-- ==== Sys2Proof/Certificates/Slice0/Obligations.lean ====
section
/-! DEFINITION. The statements about the model, from the numbered rules of the spec. -/

namespace Sys2Proof.Claims

open Sys2Proof.Machine

/-! ### Shapes of statement -/

/-- A register-register instruction: every word of its row is it, and it writes `f x[rs1] x[rs2]` to
`x[rd]`, advances the PC by 4 and changes nothing else. -/
def RegReg (matchBits : Word) (mk : RegIdx → RegIdx → RegIdx → Instr) (result : Word → Word → Word → Prop) : Prop :=
  (∀ w : Word, w &&& 0xfe00707f = matchBits →
    decode w = .ok (mk (w.extractLsb' 7 5) (w.extractLsb' 15 5) (w.extractLsb' 20 5))) ∧
  ∀ (rd rs1 rs2 : RegIdx) (s : State), ∃ t v, exec (mk rd rs1 rs2) s = .next t ∧
    result (s.readReg rs1) (s.readReg rs2) v ∧ RegWritten s t rd v ∧ MemKept s t ∧ MovesTo s t (s.pc + 4)

/-- A register-immediate instruction with the sign-extended 12-bit I immediate. -/
def RegImm (matchBits : Word) (mk : RegIdx → RegIdx → Word → Instr) (result : Word → Word → Word → Prop) : Prop :=
  (∀ w : Word, w &&& 0x0000707f = matchBits →
    decode w = .ok (mk (w.extractLsb' 7 5) (w.extractLsb' 15 5) ((w.extractLsb' 20 12).signExtend 32))) ∧
  ∀ (rd rs1 : RegIdx) (imm : Word) (s : State), ∃ t v, exec (mk rd rs1 imm) s = .next t ∧
    result (s.readReg rs1) imm v ∧ RegWritten s t rd v ∧ MemKept s t ∧ MovesTo s t (s.pc + 4)

/-- An immediate shift by the unsigned 5-bit field at bits 24:20. -/
def RegShift (matchBits : Word) (mk : RegIdx → RegIdx → Word → Instr) (result : Word → Nat → Word → Prop) : Prop :=
  (∀ w : Word, w &&& 0xfe00707f = matchBits →
    decode w = .ok (mk (w.extractLsb' 7 5) (w.extractLsb' 15 5) ((w.extractLsb' 20 5).zeroExtend 32))) ∧
  ∀ (rd rs1 shamt : RegIdx) (s : State), ∃ t v, exec (mk rd rs1 (shamt.zeroExtend 32)) s = .next t ∧
    result (s.readReg rs1) shamt.toNat v ∧ RegWritten s t rd v ∧ MemKept s t ∧ MovesTo s t (s.pc + 4)

/-- A conditional branch (43_branches.md R160): not taken, it only advances; taken, it goes to the
aligned target `pc + imm` or faults with `MisalignedTarget`. -/
def Branch (matchBits : Word) (mk : RegIdx → RegIdx → Word → Instr) (cond : Word → Word → Prop) : Prop :=
  (∀ w : Word, w &&& 0x0000707f = matchBits →
    decode w = .ok (mk (w.extractLsb' 15 5) (w.extractLsb' 20 5)
      ((w.extractLsb' 31 1 ++ w.extractLsb' 7 1 ++ w.extractLsb' 25 6 ++ w.extractLsb' 8 4 ++ 0#1).signExtend 32))) ∧
  ∀ (rs1 rs2 : RegIdx) (imm : Word) (s : State),
    (¬ cond (s.readReg rs1) (s.readReg rs2) →
      ∃ t, exec (mk rs1 rs2 imm) s = .next t ∧ RegsKept s t ∧ MemKept s t ∧ MovesTo s t (s.pc + 4)) ∧
    (cond (s.readReg rs1) (s.readReg rs2) → (s.pc + imm).toNat % 4 = 0 →
      ∃ t, exec (mk rs1 rs2 imm) s = .next t ∧ RegsKept s t ∧ MemKept s t ∧ MovesTo s t (s.pc + imm)) ∧
    (cond (s.readReg rs1) (s.readReg rs2) → (s.pc + imm).toNat % 4 ≠ 0 →
      exec (mk rs1 rs2 imm) s = .next (faulted s .misalignedTarget (s.pc + imm)))

/-- A load of `n` bytes (45_loads_stores.md R180, R190): admitted, it writes the extended little-endian
value to `x[rd]`; refused, it faults with `MemoryFault(ea)`. -/
def Load (matchBits : Word) (mk : RegIdx → RegIdx → Word → Instr) (n : Nat) (value : (Nat → Byte) → Nat → Word) : Prop :=
  (∀ w : Word, w &&& 0x0000707f = matchBits →
    decode w = .ok (mk (w.extractLsb' 7 5) (w.extractLsb' 15 5) ((w.extractLsb' 20 12).signExtend 32))) ∧
  ∀ (rd rs1 : RegIdx) (imm : Word) (s : State),
    ((s.readReg rs1 + imm).toNat + n ≤ s.params.memBound →
      ∃ t, exec (mk rd rs1 imm) s = .next t ∧ RegWritten s t rd (value s.byte (s.readReg rs1 + imm).toNat) ∧
        MemKept s t ∧ MovesTo s t (s.pc + 4)) ∧
    (s.params.memBound < (s.readReg rs1 + imm).toNat + n →
      exec (mk rd rs1 imm) s = .next (faulted s .memoryFault (s.readReg rs1 + imm)))

/-- A store of the low bytes of `x[rs2]` (45_loads_stores.md R180, R190): admitted, those bytes and no
others change; refused, nothing is written and it faults with `MemoryFault(ea)`. The premise is the
canonical form of the memory list, which every step keeps (`Obligations.StepKeepsInvariant`). -/
def Store (matchBits : Word) (mk : RegIdx → RegIdx → Word → Instr) (n : Nat) (bytes : Word → List Byte) : Prop :=
  (∀ w : Word, w &&& 0x0000707f = matchBits →
    decode w = .ok (mk (w.extractLsb' 15 5) (w.extractLsb' 20 5)
      ((w.extractLsb' 25 7 ++ w.extractLsb' 7 5).signExtend 32))) ∧
  ∀ (rs1 rs2 : RegIdx) (imm : Word) (s : State),
    (Memory.wf s.mem = true → (s.readReg rs1 + imm).toNat + n ≤ s.params.memBound →
      ∃ t, exec (mk rs1 rs2 imm) s = .next t ∧ (bytes (s.readReg rs2)).length = n ∧
        MemWritten s t (s.readReg rs1 + imm).toNat (bytes (s.readReg rs2)) ∧ RegsKept s t ∧ MovesTo s t (s.pc + 4)) ∧
    (s.params.memBound < (s.readReg rs1 + imm).toNat + n →
      exec (mk rs1 rs2 imm) s = .next (faulted s .memoryFault (s.readReg rs1 + imm)))

/-- `(c) ? 1 : 0` as a relation. -/
def IsOneIff (c : Prop) (v : Word) : Prop := (c → v = 1) ∧ (¬ c → v = 0)

/-- The illegal words, written out as 30_encoding.md R97's table has them. -/
def IllegalShape (w : Word) : Prop :=
  let op := w.extractLsb' 0 7
  let f3 := w.extractLsb' 12 3
  let f7 := w.extractLsb' 25 7
  w.extractLsb' 0 2 ≠ 0b11#2 ∨
  op ∉ [0b0110111#7, 0b0010111#7, 0b1101111#7, 0b1100111#7, 0b1100011#7, 0b0000011#7, 0b0100011#7,
        0b0010011#7, 0b0110011#7, 0b0001111#7, 0b1110011#7] ∨
  (op = 0b1100111#7 ∧ f3 ≠ 0b000#3) ∨
  (op = 0b1100011#7 ∧ f3 ∈ [0b010#3, 0b011#3]) ∨
  (op = 0b0000011#7 ∧ f3 ∈ [0b011#3, 0b110#3, 0b111#3]) ∨
  (op = 0b0100011#7 ∧ f3 ∈ [0b011#3, 0b100#3, 0b101#3, 0b110#3, 0b111#3]) ∨
  (op = 0b0010011#7 ∧ f3 = 0b001#3 ∧ f7 ≠ 0b0000000#7) ∨
  (op = 0b0010011#7 ∧ f3 = 0b101#3 ∧ f7 ∉ [0b0000000#7, 0b0100000#7]) ∨
  (op = 0b0110011#7 ∧ f7 ∉ [0b0000000#7, 0b0100000#7]) ∨
  (op = 0b0110011#7 ∧ f7 = 0b0100000#7 ∧ f3 ∉ [0b000#3, 0b101#3]) ∨
  (op = 0b0001111#7 ∧ f3 ≠ 0b000#3) ∨
  (op = 0b1110011#7 ∧ w ≠ 0x00000073 ∧ w ≠ 0x00100073)

/-- The destination register an instruction's form has, if any (10_state.md R22). -/
def destination : Instr → Option RegIdx
  | .lui rd _ | .auipc rd _ | .jal rd _ | .jalr rd _ _ => some rd
  | .lb rd _ _ | .lh rd _ _ | .lw rd _ _ | .lbu rd _ _ | .lhu rd _ _ => some rd
  | .addi rd _ _ | .slti rd _ _ | .sltiu rd _ _ | .xori rd _ _ | .ori rd _ _ | .andi rd _ _ => some rd
  | .slli rd _ _ | .srli rd _ _ | .srai rd _ _ => some rd
  | .add rd _ _ | .sub rd _ _ | .sll rd _ _ | .slt rd _ _ | .sltu rd _ _ | .xor rd _ _ | .srl rd _ _
  | .sra rd _ _ | .or rd _ _ | .and rd _ _ => some rd
  | .beq _ _ _ | .bne _ _ _ | .blt _ _ _ | .bge _ _ _ | .bltu _ _ _ | .bgeu _ _ _ => none
  | .sb _ _ _ | .sh _ _ _ | .sw _ _ _ | .fence | .ecall | .ebreak => none

/-- The same instruction with destination register 0. -/
def withRdZero : Instr → Instr
  | .lui _ imm => .lui 0 imm
  | .auipc _ imm => .auipc 0 imm
  | .jal _ imm => .jal 0 imm
  | .jalr _ rs1 imm => .jalr 0 rs1 imm
  | .lb _ rs1 imm => .lb 0 rs1 imm
  | .lh _ rs1 imm => .lh 0 rs1 imm
  | .lw _ rs1 imm => .lw 0 rs1 imm
  | .lbu _ rs1 imm => .lbu 0 rs1 imm
  | .lhu _ rs1 imm => .lhu 0 rs1 imm
  | .addi _ rs1 imm => .addi 0 rs1 imm
  | .slti _ rs1 imm => .slti 0 rs1 imm
  | .sltiu _ rs1 imm => .sltiu 0 rs1 imm
  | .xori _ rs1 imm => .xori 0 rs1 imm
  | .ori _ rs1 imm => .ori 0 rs1 imm
  | .andi _ rs1 imm => .andi 0 rs1 imm
  | .slli _ rs1 imm => .slli 0 rs1 imm
  | .srli _ rs1 imm => .srli 0 rs1 imm
  | .srai _ rs1 imm => .srai 0 rs1 imm
  | .add _ rs1 rs2 => .add 0 rs1 rs2
  | .sub _ rs1 rs2 => .sub 0 rs1 rs2
  | .sll _ rs1 rs2 => .sll 0 rs1 rs2
  | .slt _ rs1 rs2 => .slt 0 rs1 rs2
  | .sltu _ rs1 rs2 => .sltu 0 rs1 rs2
  | .xor _ rs1 rs2 => .xor 0 rs1 rs2
  | .srl _ rs1 rs2 => .srl 0 rs1 rs2
  | .sra _ rs1 rs2 => .sra 0 rs1 rs2
  | .or _ rs1 rs2 => .or 0 rs1 rs2
  | .and _ rs1 rs2 => .and 0 rs1 rs2
  | .beq rs1 rs2 imm => .beq rs1 rs2 imm
  | .bne rs1 rs2 imm => .bne rs1 rs2 imm
  | .blt rs1 rs2 imm => .blt rs1 rs2 imm
  | .bge rs1 rs2 imm => .bge rs1 rs2 imm
  | .bltu rs1 rs2 imm => .bltu rs1 rs2 imm
  | .bgeu rs1 rs2 imm => .bgeu rs1 rs2 imm
  | .sb rs1 rs2 imm => .sb rs1 rs2 imm
  | .sh rs1 rs2 imm => .sh rs1 rs2 imm
  | .sw rs1 rs2 imm => .sw rs1 rs2 imm
  | .fence => .fence
  | .ecall => .ecall
  | .ebreak => .ebreak

/-- Is the instruction a load? -/
def isLoad : Instr → Bool
  | .lb _ _ _ | .lh _ _ _ | .lw _ _ _ | .lbu _ _ _ | .lhu _ _ _ => true
  | _ => false

/-- Is the instruction a store? -/
def isStore : Instr → Bool
  | .sb _ _ _ | .sh _ _ _ | .sw _ _ _ => true
  | _ => false

/-- The causes the table of 60_exceptions.md R253 allows an instruction, in state `s` for what the
environment returns. -/
def mayRaise (s : State) : Instr → Cause → Prop
  | .beq _ _ _, c | .bne _ _ _, c | .blt _ _ _, c | .bge _ _ _, c | .bltu _ _ _, c | .bgeu _ _ _, c
  | .jal _ _, c | .jalr _ _ _, c => c = .misalignedTarget
  | .lb _ _ _, c | .lh _ _ _, c | .lw _ _ _, c | .lbu _ _ _, c | .lhu _ _ _, c
  | .sb _ _ _, c | .sh _ _ _, c | .sw _ _ _, c => c = .memoryFault
  | .ecall, c => (∃ e info, s.callEnv = .fail e info ∧ c = envCause e) ∧ c ∈ [.unsupportedSyscall, .memoryFault]
  | .ebreak, c => c = .unsupportedOperation
  | _, _ => False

▸ **YOUR ASSIGNMENT**
Return the entries above unchanged, starting at the first line and stopping after the line with "def RegReg (matchBits".

▸ **RESPONSE**
-- ==== Sys2Proof/Certificates/Slice0/Obligations.lean ====
section
/-! DEFINITION. The statements about the model, from the numbered rules of the spec. -/

namespace Sys2Proof.Claims

open Sys2Proof.Machine

/-! ### Shapes of statement -/

/-- A register-register instruction: every word of its row is it, and it writes `f x[rs1] x[rs2]` to
`x[rd]`, advances the PC by 4 and changes nothing else. -/
def RegReg (matchBits : Word) (mk : RegIdx → RegIdx → RegIdx → Instr) (result : Word → Word → Word → Prop) : Prop :=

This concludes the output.